Они присели у копны люцернового сена, и Федор Иванович повторил рассказ Степы. Тося повеселела, но все еще молчала. Федор Иванович говорил:
– Такие вот «Сильвы» тоже считают себя агрономами, а к плугу боятся подойти. Знал я одного такого мужчину – «Сильву». В белых брюках и желтых полуботинках… боялся ходить по жнивью, чтобы не запачкаться…
– Разные бывают агрономы, – сказала Тося. – Вот вы – агроном, и я – агроном. Вам легко, а мне трудно. Попробовали бы на моем месте!
Федор Иванович задумался. Он снял фуражку. Седина заблестела на солнце. Он смотрел вдаль, в поле, туда, где колыхалось марево.
Старый и молодой агрономы сидели на стыке трех полей: здесь тихонько шушукался овес, почти неслышно шелестела ботва картофеля, пахло сеном, и над всем этим простиралось бескрайнее небо, заполненное редкими облачками-барашками.
– Да, – сказал наконец Федор Иванович, – разные бывают агрономы. По биографии агрономов можно разделить на три категории. Одни – сначала учатся в институте, а потом работают в поле.
– Это я? – спросила Тося.
– Ну хорошо, пусть вы… Другие – «доучиваются», не уходя с поля: это больше народ пожилой, с серебром в волосах. Идут они от среднего образования к высшему заочно или самостоятельно, в одиночку. Это «киты» колхозных полей: глянул – и все видит до тонкости.
– Это вы про себя, – решила Тося. – Вы «кит».
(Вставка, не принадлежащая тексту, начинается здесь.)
theorem witness_TeamEventsComplete :
    (Cells.find (teams2 (teamIn .resident)).teams 0 = some (teamIn .resident) ∧ (teamIn .resident).slice ≠ 0
      ∧ (teamIn .resident).sinceIn + (teamIn .resident).slice ≤ (teams2 (teamIn .resident)).slot
      ∧ (teams2 (teamIn .resident)).wanted 0 (teamIn .resident) = true)
    ∧ ((teamIn (.stopping true true [])).state = .stopping true true []
      ∧ (alone (teamIn (.stopping true true []))).holdsWork 0 (teamIn (.stopping true true [])) true .issue = true
      ∧ (alone (teamIn (.stopping true true []))).stoppedAt 0 (teamIn (.stopping true true [])) true [] .issue = true)
    ∧ (Cells.find (pool dzNode).teams 0 = none ∧ Cells.find (pool dzNode).nodes 0 = some dzNode ∧ dzNode.out = true
      ∧ dzNode.eng = 1)
    ∧ (∃ ks, Returns (alone (teamIn (.saved false))) 0 0 (teamIn (.saved false)) false ks)
    ∧ (∃ ks x y, Returns (alone (teamIn (.saved true))) 0 0 (teamIn (.saved true)) true ks
      ∧ (alone (teamIn (.saved true))).ucie.any id = true
      ∧ (alone (teamIn (.saved true))).renewNode (teamIn (.saved true)) 0 = .ok x ∧ x.readmitAll 0 [] = .ok y)
    ∧ (∃ ks c, Returns (crowded (teamIn (.saved true))) 0 0 (teamIn (.saved true)) true ks
      ∧ (crowded (teamIn (.saved true))).ucie.any id = true
      ∧ (crowded (teamIn (.saved true))).renewNode (teamIn (.saved true)) 0 = .error c)
    ∧ ((pool node0).queue 0).state < 2 ∧ ((queueOf { enabled with state := 3 }).queue 63).state = 3 :=
  ⟨⟨rfl, by decide, by decide, rfl⟩, ⟨rfl, rfl, rfl⟩, ⟨rfl, rfl, rfl, rfl⟩, ⟨_, rfl, rfl, rfl, ⟨_, rfl, rfl, rfl⟩, rfl, rfl⟩,
    ⟨_, _, _, ⟨rfl, rfl, rfl, ⟨_, rfl, rfl, rfl⟩, rfl, rfl⟩, rfl, rfl, rfl⟩,
    ⟨_, _, ⟨rfl, rfl, rfl, ⟨_, rfl, rfl, rfl⟩, rfl, rfl⟩, rfl, rfl⟩, by decide, rfl⟩

/-! ### Witnesses of the statements: events of drays, firmware, fabric and boot -/

/-- The dray with a command at the head of its row queue, and the machine with that dray alone. -/
def dray1 (c : RowCmd) : Dray := { dray0 with rowq := [c], rel := [(15, 1)] }
def withDray1 (d : Dray) : State := { running0 with drays := [(3, d)] }
theorem commands_of {d : Dray} {c : RowCmd} (hq : d.rowq = [c]) (ha : d.active = true)
    (hw : (withDray1 d).windowDue 3 d.reach = false) (hh : d.reach.headWaits = false)
    (hn : (withDray1 d).drayNodeFaulted d.node = false) : Commands (withDray1 d) 3 d c [] :=
  ⟨rfl, rfl, ha, hq, hw, hh, by rw [show (withDray1 d).draining 3 = false from rfl, Bool.and_false],
    by rw [hn, Bool.and_false]⟩

/-- The dray with row 0 open. -/
def dray2 (c : RowCmd) : Dray := { dray1 c with opened := [(0, 0)] }

/-- An access that waits for the channel of a dray at its first boundary, and the dray with its programs at their ends. -/
def dray4 : Dray := { dray0 with endA := true, endX := true, boundaries := 8 }
def windowWanted : State :=
  { withDray1 dray4 with arrivals := [{ chan := 3, work := .load }] }
def ordered0 : State := { running0 with ratioNext := [(7, (1, 2))] }

theorem witness_DrayEventsComplete :
    Commands (withDray1 (dray1 (.open 0))) 3 (dray1 (.open 0)) (.open 0) []
    ∧ (Commands (withDray1 (dray2 (.read 0 60 4))) 3 (dray2 (.read 0 60 4)) (.read 0 60 4) []
      ∧ (taken (dray2 (.read 0 60 4)) []).isOpen 0 = true)
    ∧ (Commands (withDray1 (dray2 (.wback 0 63 15 false))) 3 (dray2 (.wback 0 63 15 false)) (.wback 0 63 15 false) []
      ∧ (taken (dray2 (.wback 0 63 15 false)) []).isOpen 0 = true)
    ∧ (Commands (withDray1 (dray2 (.close 0))) 3 (dray2 (.close 0)) (.close 0) []
      ∧ (taken (dray2 (.close 0)) []).isOpen 0 = true)
    ∧ (Cells.find windowWanted.drays 3 = some dray4 ∧ dray4.active = true ∧ windowWanted.windowDue 3 dray4.reach = true
      ∧ windowWanted.draining 3 = false)
    ∧ ((withDray1 dray4).drayRuns 3 dray4 = true ∧ dray4.endA = true ∧ dray4.endX = true ∧ dray4.rowq = [])
    ∧ (dray0.atBoundary = true ∧ (withDray1 { dray0 with faulted := true }).drayNodeFaulted 0 = true)
    ∧ ({ running0 with fabricOn := true }.fabricOn = true ∧ PacketOk 0x7FFFFFFFE0 1 6 (List.replicate 32 0))
    ∧ (7 < 8 ∧ 0 < 1 ∧ Cells.find running0.ratioNext 7 = none)
    ∧ (Cells.find ordered0.ratioNext 7 = some (1, 2) ∧ ordered0.drained 7 = true) :=
  ⟨commands_of rfl rfl rfl rfl rfl, ⟨commands_of rfl rfl rfl rfl rfl, rfl⟩, ⟨commands_of rfl rfl rfl rfl rfl, rfl⟩,
    ⟨commands_of rfl rfl rfl rfl rfl, rfl⟩, ⟨rfl, rfl, rfl, rfl⟩, ⟨rfl, rfl, rfl, rfl⟩, ⟨rfl, rfl⟩,
    ⟨rfl, by decide, by decide, by decide, by decide, by decide, by decide, by decide⟩, ⟨by decide, by decide, rfl⟩, rfl, rfl⟩

/-- The aperture is on for owner 1. -/
def apertureOn : State := { running0 with mgmt := { running0.mgmt with apEn := true, apOid := 1 } }
theorem on_aperture : ApertureOn apertureOn 0x3FFFFFF8 8 := ⟨rfl, rfl, rfl, by decide, by decide, by decide⟩

/-- Every address of the first GiB has the one leaf of the tables. -/
theorem root_running0 : Cells.get 0 running0.roots 1 = 0x20000 := rfl
theorem table_running0 : leNat (running0.readStoN 1 0x20000 8) = 0x40001 := by decide +kernel
theorem leaf_running0 : leNat (running0.readStoN 1 0x40000 8) = placedLeaf := by decide +kernel
theorem base_running0 : fld 0x40001 8 44 * 256 = 0x40000 := by decide

theorem walk_running0 {va : Nat} (h : va < 2 ^ 30) : running0.walk 1 va = .leaf placedLeaf 1 0x40000 := by
  have h1 : fld va 43 13 = 0 := by unfold fld; omega
  have h2 : fld va 30 13 = 0 := by unfold fld; omega
  simp only [State.walk, State.walkLeaf, State.walkFrom, h1, h2, root_running0, Nat.mul_zero, Nat.add_zero, table_running0, base_running0,
    leaf_running0]
  rw [if_neg (by decide), if_neg (by decide), if_neg (by decide), if_neg (by decide), if_neg (by decide), if_neg (by decide),
    if_pos (by decide), if_neg (by decide)]
  exact if_pos (by decide)

theorem gByte_running0 {va : Nat} (h : va < 2 ^ 30) : (running0.gByte 1 va).isSome = true := by
  unfold State.gByte State.translate
  rw [walk_running0 h]
  rfl

theorem mapM_isSome {α β : Type} (f : α → Option β) : ∀ l : List α, (∀ a ∈ l, (f a).isSome = true) → ∃ b, l.mapM f = some b
  | [], _ => ⟨[], rfl⟩
  | a :: l, h => by
    obtain ⟨x, hx⟩ := Option.isSome_iff_exists.mp (h a (List.mem_cons_self ..))
    obtain ⟨b, hb⟩ := mapM_isSome f l fun c hc => h c (List.mem_cons_of_mem _ hc)
    exact ⟨x :: b, by simp [List.mapM_cons, hx, hb]⟩

theorem image_running0 : ∃ b, running0.gBytes 1 (1 * 4096) 4096 = some b :=
  mapM_isSome _ _ fun i hi => gByte_running0 (by have := List.mem_range.mp hi; omega)

/-- The same with the leaf of the tables cleared: no address of the first GiB is translated. -/
def unmapped : State := { apertureOn with mem := (apertureOn.writeLocs 1 (.sto 0x40000) (leBytes 8 0)).mem }
theorem on_unmapped : ApertureOn unmapped 0x3FFFFFFF 1 := ⟨rfl, rfl, rfl, by decide, by decide, by decide⟩

/-- A swap of that GiB has begun. -/
def swapping : State := { apertureOn with swaps := [swap0 true] }
theorem on_swapping : ApertureOn swapping 0x3FFFFFF8 8 := ⟨rfl, rfl, rfl, by decide, by decide, by decide⟩

/-- A kernel holds the channel of 0x2000. -/
def heldAperture : State := { apertureOn with drays := [(channelOf 0x2000, { dray0 with opened := [(0, 0)] })] }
– Их много, – уклончиво сказал Федор Иванович. – Такие хорошо помнят беспокойные ночи над первой картой первого колхоза. Помнят первые борозды первых тракторов. А кое-кто помнит и свист кулацкой пули… – Федор Иванович говорил все тише. – Это было тогда, когда вас еще и на свете не было. Любят такие агрономы свою землю, и запах ее знают хорошо, пропитались им насквозь; любят свои колхозы, которые они создавали и растили. Редко кто из них выразит это чувство, но оно есть у каждого такого агронома. Есть! Потому что у тех, кто общается с природой, никогда не наступит «профессиональное» притупление. Благо тому, Тося, кто и с седыми волосами умеет радоваться каждому восходу солнца, кто сам волнуется, когда волнуется тридцатицентнеровая пшеница. Благо тому, кто каждый день живет под этим небом.
Федор Иванович вздохнул.
Тося смотрела на Федора Ивановича в упор, не стесняясь. Она не заметила, как взяла его за рукав гимнастерки, и слушала, боясь проронить слово.
– Нам, старикам, было труднее. И мы не плакали. Боролись за каждый пуд хлеба. И вот – кто верил, тот остался в колхозе, а кто не верил – ушел из деревни. И, прямо скажу, некоторые из этих маловеров нами же и «руководили» из земельных отделов.
Это были сокровенные мысли Федора Ивановича. Тося удивлялась: как это он ей, «девчонке», говорит такое.
– Наконец, о третьей категории, – сказал Федор Иванович. – Эти сначала работают на колхозном поле, потом едут учиться, потом снова работают в поле. Такие агрономы стоят на земле прочно, по-хозяйски. Уходили они с поля для того, чтобы вернуться и переделать его. Таких агрономов много.
Тося вздохнула и опустила голову. Ведь это она сказала Федору Ивановичу: «Попробовали бы на моем месте». Краска бросилась ей в лицо.